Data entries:
*** Block opens ***

-- ==== Sys2Proof/Machine/Conv.lean ====
section
/-! DEFINITION. CONV and POOL (07_convolution_and_edge R225 to R241, R244): their descriptors, checks, passes and results. -/

namespace Sys2Proof.Machine

/-! ### CONV -/

/-- A CONV descriptor beside its shape (R229). -/
structure ConvDesc where
  shape    : ConvShape
  inp      : Nat
  wt       : Nat
  out      : Nat
  bias     : Nat
  wsum     : Nat
  siy      : Nat
  six      : Nat
  sin      : Nat
  soy      : Nat
  sox      : Nat
  son      : Nat
  ldw      : Nat
  st       : Nat
  sg       : Nat
  batch    : Nat
  af       : Nat
  bf       : Nat
  cf       : Nat
  spill    : Bool
  noSkip   : Bool
  gathered : Bool
  haloEn   : Bool
  noSplit  : Bool
  htop     : Nat
  hbot     : Nat
  padval   : Word
  hslate   : Nat
  hcount   : Word
  deriving DecidableEq, Repr

/-- A descriptor read from its bytes. -/
def parseConv (b : List Byte) : ConvDesc :=
  let f := recField b
  let g := f 113 1
  { shape := { ih := f 88 2, iw := f 90 2, cin := f 92 2, cout := f 94 2, groups := f 98 2, fh := f 100 1, fw := f 101 1, sh := f 102 1
               sw := f 103 1, dh := f 104 1, dw := f 105 1, pt := f 106 1, pb := f 107 1, pl := f 108 1, pr := f 109 1 }
    inp := f 0 8, wt := f 8 8, out := f 16 8, bias := f 24 8, wsum := f 32 8, siy := f 40 4, six := f 44 4, sin := f 48 8, soy := f 56 4
    sox := f 60 4, son := f 64 8, ldw := f 72 4, st := f 76 4, sg := f 80 8, batch := f 96 2, af := f 110 1 % 32, bf := f 111 1 % 32
    cf := f 112 1 % 32, spill := bitOf g 0, noSkip := bitOf g 1, gathered := bitOf g 2, haloEn := bitOf g 3, noSplit := bitOf g 4
    htop := f 114 1, hbot := f 115 1, padval := BitVec.ofNat 32 (f 116 4), hslate := f 120 4 % 131072, hcount := BitVec.ofNat 32 (f 124 4) }

/-- Input channels of a group. -/
def ConvDesc.ci (c : ConvDesc) : Nat := c.shape.cin / c.shape.groups
/-- Output channels of a group. -/
def ConvDesc.co (c : ConvDesc) : Nat := c.shape.cout / c.shape.groups
/-- Output pixels of an image. -/
def ConvDesc.pixels (c : ConvDesc) : Nat := c.shape.oh * c.shape.ow
/-- Taps of the filter. -/
def ConvDesc.taps (c : ConvDesc) : Nat := c.shape.fh * c.shape.fw

/-- Whether PADVAL is zero, of either sign. -/
def ConvDesc.padZero (c : ConvDesc) : Bool := c.padval.toNat % 2 ^ 31 == 0

/-- The condition under which a gathered input is accepted (R235). -/
def ConvDesc.gatherOk (c : ConvDesc) : Bool :=
  let q := c.shape
  decide ((q.fh - 1) * q.dh + 1 ≤ q.sh) && decide ((q.fw - 1) * q.dw + 1 ≤ q.sw)

/-- Whether the shape checks of R230 fail. -/
def ConvDesc.misfit (c : ConvDesc) : Bool :=
  let q := c.shape
  let bits := ((numFmtOfCode c.af).map NumFmt.width).getD 8
  q.cin % q.groups != 0 || q.cout % q.groups != 0 || c.ci * bits % 8 != 0 ||
  !(in1 q.fh 32 && in1 q.fw 32 && in1 q.sh 64 && in1 q.sw 64 && in1 q.dh 255 && in1 q.dw 255) ||
  [c.inp, c.out, c.siy, c.six, c.soy, c.sox].any (fun v => v % 16 != 0) || [c.wt, c.ldw, c.st, c.sg].any (fun v => v % 64 != 0) ||
  decide (c.six < codeRow c.af q.cin) || decide (q.ih ≤ c.htop + c.hbot) || (!c.padZero && c.wsum == 0) || (c.gathered && !c.gatherOk)

/-- The formats of a CONV, if R230 accepts them. -/
def ConvDesc.formats (c : ConvDesc) : Option (NumFmt × NumFmt × NumFmt) :=
  match numFmtOfCode c.af, numFmtOfCode c.bf, numFmtOfCode c.cf with
  | some a, some b, some o =>
    let v := f32 c.padval
    if !pairOk a b || a.isMx || !outOk a o || v.isNan || v.isInf || (!c.padZero && a.isInt) then none else some (a, b, o)
  | _, _, _ => none

/-- The row blocks of an image's output pixels: first pixel and pixels (R231). -/
def ConvDesc.blocks (c : ConvDesc) : List (Nat × Nat) :=
  (List.range (ceilDiv c.pixels 128)).map (fun i => (128 * i, min 128 (c.pixels - 128 * i)))

/-- The input pixel a tap reads for an output pixel: none at padding (R228, R231). -/
def ConvDesc.reads (c : ConvDesc) (t px : Nat) : Option (Nat × Nat) :=
  let q := c.shape
  match tapPos (px / q.ow) q.sh q.pt (t / q.fw) q.dh q.ih, tapPos (px % q.ow) q.sw q.pl (t % q.fw) q.dw q.iw with
  | some y, some x => some (y, x)
  | _, _ => none

/-- Whether a tap is wholly padding for a block (R232). -/
def ConvDesc.wholly (c : ConvDesc) (t : Nat) (blk : Nat × Nat) : Bool := (List.range blk.2).all (fun i => (c.reads t (blk.1 + i)).isNone)

/-- The taps a block keeps, ascending (R231, R233). -/
def ConvDesc.kept (c : ConvDesc) (blk : Nat × Nat) : List Nat := (List.range c.taps).filter (fun t => c.noSkip || !c.wholly t blk)

/-- Passes of a row block. -/
def ConvDesc.passes (c : ConvDesc) (kt : Nat) (blk : Nat × Nat) : Nat := (c.kept blk).length * ceilDiv c.ci kt

/-- The checks of R230 in the table's order. -/
def ConvDesc.check (c : ConvDesc) (chunk : Bool) : Except Status (NumFmt × NumFmt × NumFmt) :=
  let q := c.shape
  if q.ih = 0 ∨ q.iw = 0 ∨ q.cin = 0 ∨ q.cout = 0 ∨ c.batch = 0 ∨ q.groups = 0 ∨ q.oh = 0 ∨ q.ow = 0 then .error .zeroExtent
  else if c.misfit then .error .shapeOver
  else
    match c.formats with
    | none => .error .rejectedFormat
    | some (a, b, o) =>
      if !c.spill && chunk && c.blocks.any (fun k => decide (1 < c.passes (passK a b) k)) then .error .schedCollide else .ok (a, b, o)

/-- The address of the channel row a tap reads for an output pixel, for group `g` of image `n` (R227, R235). -/
def ConvDesc.inAddr (c : ConvDesc) (a : NumFmt) (n g t px : Nat) (yx : Nat × Nat) : Nat :=
  let q := c.shape
  let y := if c.gathered then px / q.ow * q.fh + t / q.fw else yx.1
  let x := if c.gathered then px % q.ow * q.fw + t % q.fw else yx.2
  c.inp + n * c.sin + y * c.siy + x * c.six + g * c.ci * a.width / 8
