/-- Whether a page is the source of a prefetch issued and not complete (R376). -/
def State.prefetching (s : State) (l : Leaf) : Bool :=
  s.cmds.any (fun (p : Nat × Cmd) => p.2.prefs.any (fun r => !r.done && decide (r.src < l.va + 2 ^ l.lg) && decide (l.va < r.src + r.bytes)))

/-- Leaves in the order of their last translation. -/
def useOrder (l : List Leaf) : List Leaf :=
  l.foldl (fun acc k => acc.takeWhile (fun j => decide (j.used ≤ k.used)) ++ [k] ++ acc.dropWhile (fun j => decide (j.used ≤ k.used))) []

/-- Pages demoted until the pool, with those on their way out, reaches the high mark (R376). -/
def State.demote (s : State) (high : Nat) : Nat → List Leaf → State
  | _, [] => s
  | gone, l :: rest =>
    if high ≤ s.freeBytes + gone then s
    else
      match s.swapPlace l.lg with
      | none => State.demote s high gone rest
      | some b => State.demote ((s.takeSwap b l.lg).beginMove
          { leafVa := some l.va, src := l.addr, srcLoc := 0, lg := l.lg, dst := b, dstLoc := 1, cause := .demote }) high (gone + 2 ^ l.lg) rest

/-- HBM bytes on their way out by demotion. -/
def State.demoting (s : State) : Nat := s.mem.migs.foldl (fun a m => if m.cause = .demote then a + 2 ^ m.lg else a) 0

/-- DEMOTION (R376). -/
def execDemotion (s : State) : Host.Outcome State Fault Refusal :=
  let unit := 67108864
  if s.freeBytes < s.mem.regs.waterLow.toNat * unit then
    .next (s.demote (s.mem.regs.waterHigh.toNat * unit) s.demoting
      (useOrder (s.mem.leaves.filter (fun l => l.loc == 0 && s.leafMoves l && !s.prefetching l))))
  else .next s

/-! ### The map port -/

/-- The result codes of MEM_MAP_STATUS (R392). -/
inductive MapRes where
  | done | exhausted | overlap | align | notMapped
  deriving DecidableEq, Repr

/-- The code of a result. -/
def MapRes.code : MapRes → Nat
  | .done => 0 | .exhausted => 1 | .overlap => 2 | .align => 3 | .notMapped => 4

/-- The operation the map port's registers name. -/
def State.mapOp (s : State) : MapOp :=
  let r := s.mem.regs
  { op := r.mapOp.toNat, count := r.mapCount.toNat, va := r.mapVa.toNat, lg := fld r.mapEntry.toNat 2 5 + 12, entry := r.mapEntry.toNat }

/-- The address an operation's pages are mapped from. -/
def MapOp.addr (o : MapOp) : Nat := fld o.entry 12 40 * 4096

/-- Bytes of the range of an operation. -/
def MapOp.bytes (o : MapOp) : Nat := o.count * 2 ^ o.lg

/-- Whether an operation fails with ALIGN (R371, check 1). -/
def MapOp.misaligned (o : MapOp) : Bool :=
  o.count == 0 || decide (4 < o.op) || decide (30 < o.lg) || o.va % 2 ^ o.lg != 0 || (o.op == 1 && o.addr % 2 ^ o.lg != 0) ||
  decide (2 ^ 56 < o.va + o.bytes) || (o.op == 0 && decide (2 ≤ fld o.entry 62 2)) ||
  (o.op == 1 && (fld o.entry 7 2 == 0 || fld o.entry 7 2 == 3))

/-- The leaves an operation's range meets. -/
def State.mapMeets (s : State) (o : MapOp) : List Leaf :=
  s.mem.leaves.filter (fun l => decide (l.va < o.va + o.bytes) && decide (o.va < l.va + 2 ^ l.lg))

/-- The first check an operation fails (R371), PAGE_EXHAUSTED apart. -/
def State.mapCheck (s : State) (o : MapOp) : Option MapRes :=
  let on := s.mapMeets o
  if o.misaligned then some .align
  else if (decide (o.op ≤ 1) && !on.isEmpty) || decide (0x00F0000000000000 < o.va + o.bytes) then some .overlap
  else if decide (2 ≤ o.op) && !(on.all (fun l => l.lg == o.lg) && on.length == o.count) then some .notMapped
  else none

/-- New leaves written (R371). -/
def State.addLeaves (s : State) (o : MapOp) (loc fabric : Nat) (addrs : List Nat) (drawn : Option Nat) : State :=
  let wr := o.entry.testBit 9
  let pin := o.entry.testBit 10
  { s with mem := { s.mem with leaves := ((List.range addrs.length).zip addrs).foldl (fun ls p =>
      insLeaf { va := o.va + p.1 * 2 ^ o.lg, lg := o.lg, loc := loc, wr := wr, pin := pin, addr := p.2, fabric := fabric, drawn := drawn } ls) s.mem.leaves } }

/-- The entries of a checked operation written: its result. -/
def State.mapApply (s : State) (o : MapOp) : State × MapRes :=
  let on := s.mapMeets o
  let inside := fun (l : Leaf) => on.any (fun k => k.va == l.va)
  let each := fun (f : Leaf → Leaf) => { s with mem := { s.mem with leaves := s.mem.leaves.map (fun l => if inside l then f l else l) } }
  match o.op with
  | 0 =>
    let cls := fld o.entry 62 2
    match s.drawPages o.lg cls o.count with
    | none => (s, .exhausted)
    | some (bs, s) => (s.addLeaves o 0 0 bs (some cls), .done)
  | 1 => (s.addLeaves o (fld o.entry 7 2) (fld o.entry 52 12) (tabulate o.count (fun i => o.addr + i * 2 ^ o.lg)) none, .done)
  | 2 =>
    let back := on.filter (fun l => l.drawn.isSome && s.pageCount (l.addr + 2 ^ 60 * l.loc) == 0)
    ({ s with mem := { s.mem with
        leaves := s.mem.leaves.filter (fun l => !inside l)
        drainTo := s.mem.drainTo ++ back.map (fun l => (l.addr + 2 ^ 60 * l.loc, l.lg)) } }, .done)
  | 3 => (each (fun l => { l with wr := o.entry.testBit 9 }), .done)
  | _ => (each (fun l => { l with pin := o.entry.testBit 10 }), .done)

/-- The map port's registers changed. -/
def State.mapRegs (s : State) (f : MemRegs → MemRegs) : State := { s with mem := { s.mem with regs := f s.mem.regs } }

/-- A map operation run (R371, R372): held while a page of it migrates; a failed one is over at once. -/
def State.mapRun (s : State) (o : MapOp) : State :=
  match s.mapCheck o with
  | some r => s.mapRegs (fun m => { m with mapBusy := false, mapHeld := false, mapResult := BitVec.ofNat 3 r.code })
  | none =>
    if (s.mapMeets o).any Leaf.mig then s.mapRegs (fun m => { m with mapBusy := true, mapHeld := true })
    else
      match s.mapApply o with
      | (s, r) => s.mapRegs (fun m => { m with mapBusy := r == .done, mapHeld := false, mapResult := BitVec.ofNat 3 r.code })

/-- MEM_MAP_CTL written (R371, R392): an operation keeps the operands that its GO found; while it runs only GO is ignored. -/
def State.mapCtl (s : State) (v : Nat) : State :=
  let go := v.testBit 31
  let s := s.mapRegs (fun m => { m with mapOp := BitVec.ofNat 3 v, mapCount := BitVec.ofNat 24 (v / 16) })
  if !go then s
  else if s.mem.regs.mapBusy then s.mapRegs (fun m => { m with overrun := true })
  else (s.mapRegs (fun m => { m with mapJob := some s.mapOp })).mapRun s.mapOp

/-- A map operation started by its row. -/
def State.mapGo (s : State) (op : Nat) (count : BitVec 24) : State :=
  let v := op + 16 * count.toNat + 2 ^ 31
  if s.barTakes .endC then s.mapCtl v else s.barDropped 0x80030

/-- ALLOC (R371). -/
def execAlloc (count : BitVec 24) (s : State) : Host.Outcome State Fault Refusal := .next (s.mapGo 0 count)
/-- MAP (R371). -/
def execMap (count : BitVec 24) (s : State) : Host.Outcome State Fault Refusal := .next (s.mapGo 1 count)
/-- UNMAP (R371). -/
def execUnmap (count : BitVec 24) (s : State) : Host.Outcome State Fault Refusal := .next (s.mapGo 2 count)
/-- PROTECT (R371). -/
def execProtect (count : BitVec 24) (s : State) : Host.Outcome State Fault Refusal := .next (s.mapGo 3 count)
/-- PIN (R371). -/
def execPin (count : BitVec 24) (s : State) : Host.Outcome State Fault Refusal := .next (s.mapGo 4 count)

/-- MAP_DRAIN_DONE (R372): the pages an UNMAP cleared return, and BUSY clears. -/
def execMapDrainDone (s : State) : Host.Outcome State Fault Refusal :=
  if !s.mem.regs.mapBusy || s.mem.regs.mapHeld then .next s
  else
    let back := s.mem.drainTo
    let s := { s with mem := { s.mem with drainTo := [] } }
    .next ((back.foldl (fun s p => s.freePage p.1 p.2) s).mapRegs (fun m => { m with mapBusy := false }))

/-- MIGRATION_COPY_DONE (R375, R377): the n-th migration under way, a swap-out apart. -/
def execMigrationCopyDone (n : Half) (s : State) : Host.Outcome State Fault Refusal :=
  match s.mem.migs[n.toNat]? with
  | none => .next s
  | some m => match m.cause with
    | .swapOut _ => .next s
    | _ =>
      let s := s.migrated m
      let s := match s.mem.regs.mapJob with
        | some o => if s.mem.regs.mapHeld && !(s.mapMeets o).any Leaf.mig then s.mapRun o else s
        | none => s
      .next s.serveBoundaries

/-! ### Retention -/

/-- Whether a core has an occupied shelf slot. -/
def State.shelfHeld (s : State) (w : Nat) : Bool :=
  s.reels.reels.any (fun p => match p.2.place with | some q => q.shelf && q.core == w | none => false)
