/-- A checked command dispatched, once its counters and a placement are to be had (R331, R357). -/
def State.dispatch (s : State) (seq : Word) (c : Cmd) (pieces : List Piece) (takes : List Nat) : State :=
  let pc := nth pieces 0 ⟨[], [], 0xFF⟩
  if !s.counterRoom seq (s.pieceCounters seq c pc) then s
  else
    match s.placeLayer seq c 0 with
    | (s, false) => s
    | (s, true) =>
      let d := c.fieldN 36 4
      let s := s.updCmd seq (fun c => { c with
        phase := .running, started := some s.nowUs, pieces := pieces, takes := takes
        deadlineAt := if c.isAdvance && d != 0 then some (s.nowUs + d) else none
        areas := { c.areas with point0 := pc.point } })
      (takes.foldl (fun s t => s.beginTake (s.tokenOf c) t) s).beginWork seq

/-- Whether an earlier command of the class that HOLD_LIMIT protects is still to be placed (R332). -/
def State.heldBack (s : State) (seq : Word) (c : Cmd) : Bool :=
  s.cmds.any (fun (p : Nat × Cmd) => p.2.holding && p.2.phase == .waiting && p.2.cls == c.cls &&
    seqBefore (BitVec.ofNat 32 p.1) seq && (s.turn (BitVec.ofNat 32 p.1)).isSome)

/-- A command looked at by the scheduler: a running one for its open layers, a ready one for its dispatch, its checks
first (R331, R499). -/
def State.tryCommand (s : State) (seq : Word) : State :=
  match s.cmd? seq with
  | none => s
  | some c =>
    if c.phase = .running then s.moreLayers seq
    else
      match s.turn seq with
      | none => s
      | some c =>
        if s.heldBack seq c then s
        else if c.isAdvance then
          match s.advanceCheck seq c with
          | .error r => s.refuse seq r
          | .ok takes => s.dispatch seq c [⟨[], [], 0xFF⟩] takes
        else if c.isRun then
          match s.runCheck seq c with
          | .error r => s.refuse seq r
          | .ok pieces => s.dispatch seq c pieces []
        else s

/-- RUN_KERNEL (R499): dispatched when its turn has come and a placement is to be had. -/
def execRunKernel (seq : Word) (s : State) : Host.Outcome State Fault Refusal :=
  match s.turnOf seq 0x02 with | none => .next s | some _ => .next (s.tryCommand seq)

/-- RUN_GRAPH (R499). -/
def execRunGraph (seq : Word) (s : State) : Host.Outcome State Fault Refusal :=
  match s.turnOf seq 0x03 with | none => .next s | some _ => .next (s.tryCommand seq)

/-- ADVANCE_TAKES (R58 to R61). -/
def execAdvanceTakes (seq : Word) (s : State) : Host.Outcome State Fault Refusal :=
  match s.turnOf seq 0x11 with | none => .next s | some _ => .next (s.tryCommand seq)

/-! ### The pass -/

/-- What a pass may place: a command, or a pre-empted kernel, with its time and sequence number. -/
structure PassItem where
  seq   : Word
  kern  : Option Nat      -- the layer of a pre-empted kernel
  time  : Nat
  deriving DecidableEq, Repr

/-- Whether one item is placed before another: by sequence number alone, or by time and then sequence number (R331). -/
def PassItem.before (a b : PassItem) (timed : Bool) : Bool :=
  if timed && a.time != b.time then decide (a.time < b.time) else seqBefore a.seq b.seq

*** Block closes ***

▸ Exercise instructions
Copy the stretch of the records above that runs from the line with "its row. -/" through the line with "def execAlloc (count". Both end lines belong in the copy, and nothing else does.

▸ Written answer
/-- A map operation started by its row. -/
def State.mapGo (s : State) (op : Nat) (count : BitVec 24) : State :=
  let v := op + 16 * count.toNat + 2 ^ 31
  if s.barTakes .endC then s.mapCtl v else s.barDropped 0x80030

/-- ALLOC (R371). -/
def execAlloc (count : BitVec 24) (s : State) : Host.Outcome State Fault Refusal := .next (s.mapGo 0 count)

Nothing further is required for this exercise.